Prompt >> Retype verbatim the lines of the listing, from the very first through the line with "def ringPop (cap".

Record extracts >>
-- ==== Sys2Proof/Machine/Ops.lean ====
section
/-! DEFINITION. The shared operations: what the block outputs, the ONE way an error is taken (rule R266),
the ring primitives, the signal, the context reset. -/

namespace Sys2Proof.Machine

open Sys2Proof

/-! ## Outputs -/

/-- `return v`: deliver `v` on DATA_OUT (rule R11). -/
def deliver (r : Result) (s : State) : State :=
  { s with out := { s.out with dataOut := s.out.dataOut ++ [r] } }

/-- `emit`: append event records to EVT, in order (rules R11, R82). -/
def emit (es : List Event) (s : State) : State :=
  { s with out := { s.out with evt := s.out.evt ++ es } }

/-- Append a packet to TX_OUT (rule R126). -/
def sendTx (packet : List Byte) (s : State) : State :=
  { s with out := { s.out with txOut := s.out.txOut ++ [packet] } }

/-- Append a payload to RXA_OUT (rule R154). -/
def sendRxa (payload : List Byte) (s : State) : State :=
  { s with out := { s.out with rxaOut := s.out.rxaOut ++ [payload] } }

/-! ## Taking an error -/

/-- `raise`: append one record to ERR and nothing else. "It saves nothing, changes no mode or mask, and
transfers control nowhere" (rule R266); there is no return from it (rule R267). -/
def raise (e : ErrRecord) (s : State) : State :=
  { s with out := { s.out with err := s.out.err ++ [e] } }

/-- A refused command: `raise IllegalCommand(cmd)`, no state changes, nothing is returned (rules R101,
R265). -/
def refuseCommand (cmd : Word) (s : State) : State := raise (.illegalCommand cmd) s

/-- The record a unit outside the block logs (rules R261, R263, R264). -/
def ExternalError.record : ExternalError → ErrRecord
  | .codecFailure => .codecFailure
  | .transportFailure => .transportFailure
  | .deviceUnavailable => .deviceUnavailable

/-! ## The ring primitives -/

/-- RBINS (rules R200, R201) on a ring of capacity `cap`. -/
def ringInsert (cap : Nat) (e : Word) (r : Ring) : Ring :=
  { head := (r.head + 1) % cap
    tail := if r.size = cap then (r.tail + 1) % cap else r.tail
    size := if r.size = cap then r.size else r.size + 1
    mem := Memory.write r.mem r.head e }

/-- RBPOP (rules R202, R203): the element and the ring without it, none on an empty ring. -/
def ringPop (cap : Nat) (r : Ring) : Option (Word × Ring) :=
  if r.size = 0 then none
  else some (Memory.read r.mem r.tail,
    { r with tail := (r.tail + 1) % cap, size := r.size - 1 })

/-- RBCLR (rule R206). -/
def ringClear (cap : Nat) (r : Ring) : Ring :=
  { head := 0, tail := 0, size := 0, mem := Memory.zeroBelow r.mem cap }

/-- RBINS as a step of the block. -/
def insertElem (e : Word) (s : State) : State :=
  { s with rb := ringInsert s.cfg.rbCap e s.rb }

/-! ## The signal -/

/-- DASET (rule R240). -/
def signalSet (s : State) : State := { s with da := true }

/-- A wait that proceeds: "if DA = 1: DA <- 0" (rules R232, R241). -/
def signalTake (s : State) : State := { s with da := false }

/-! ## The waterfall contexts -/

/-- Context `i` (rule R33). An index past the list reads as a context in its reset state (log 20). -/
def State.context (s : State) (i : Nat) : WfContext := s.wf.getD i WfContext.reset

/-- Write context `i`. -/
def setContext (i : Nat) (c : WfContext) (s : State) : State := { s with wf := s.wf.set i c }

/-- `reset_context(i)` (rule R157). -/
def resetContext (i : Nat) (s : State) : State := setContext i WfContext.reset s

/-! ## Reset, an action of HOST -/

/-- Reset (rules R300, R301): every register at its reset value, a READ or PUSHB in progress abandoned, no
result returned for it. The outputs already given and the inputs still to come are not registers and stay
(log 11). -/
def applyReset (s : State) : State :=
  { State.resetWith s.cfg with out := s.out, env := s.env }

end Sys2Proof.Machine
end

Problem solution >>
-- ==== Sys2Proof/Machine/Ops.lean ====
section
/-! DEFINITION. The shared operations: what the block outputs, the ONE way an error is taken (rule R266),
the ring primitives, the signal, the context reset. -/

namespace Sys2Proof.Machine

open Sys2Proof

/-! ## Outputs -/

/-- `return v`: deliver `v` on DATA_OUT (rule R11). -/
def deliver (r : Result) (s : State) : State :=
  { s with out := { s.out with dataOut := s.out.dataOut ++ [r] } }

/-- `emit`: append event records to EVT, in order (rules R11, R82). -/
def emit (es : List Event) (s : State) : State :=
  { s with out := { s.out with evt := s.out.evt ++ es } }

/-- Append a packet to TX_OUT (rule R126). -/
def sendTx (packet : List Byte) (s : State) : State :=
  { s with out := { s.out with txOut := s.out.txOut ++ [packet] } }

/-- Append a payload to RXA_OUT (rule R154). -/
def sendRxa (payload : List Byte) (s : State) : State :=
  { s with out := { s.out with rxaOut := s.out.rxaOut ++ [payload] } }

/-! ## Taking an error -/

/-- `raise`: append one record to ERR and nothing else. "It saves nothing, changes no mode or mask, and
transfers control nowhere" (rule R266); there is no return from it (rule R267). -/
def raise (e : ErrRecord) (s : State) : State :=
  { s with out := { s.out with err := s.out.err ++ [e] } }

/-- A refused command: `raise IllegalCommand(cmd)`, no state changes, nothing is returned (rules R101,
R265). -/
def refuseCommand (cmd : Word) (s : State) : State := raise (.illegalCommand cmd) s

/-- The record a unit outside the block logs (rules R261, R263, R264). -/
def ExternalError.record : ExternalError → ErrRecord
  | .codecFailure => .codecFailure
  | .transportFailure => .transportFailure
  | .deviceUnavailable => .deviceUnavailable

/-! ## The ring primitives -/

/-- RBINS (rules R200, R201) on a ring of capacity `cap`. -/
def ringInsert (cap : Nat) (e : Word) (r : Ring) : Ring :=
  { head := (r.head + 1) % cap
    tail := if r.size = cap then (r.tail + 1) % cap else r.tail
    size := if r.size = cap then r.size else r.size + 1
    mem := Memory.write r.mem r.head e }

/-- RBPOP (rules R202, R203): the element and the ring without it, none on an empty ring. -/
def ringPop (cap : Nat) (r : Ring) : Option (Word × Ring) :=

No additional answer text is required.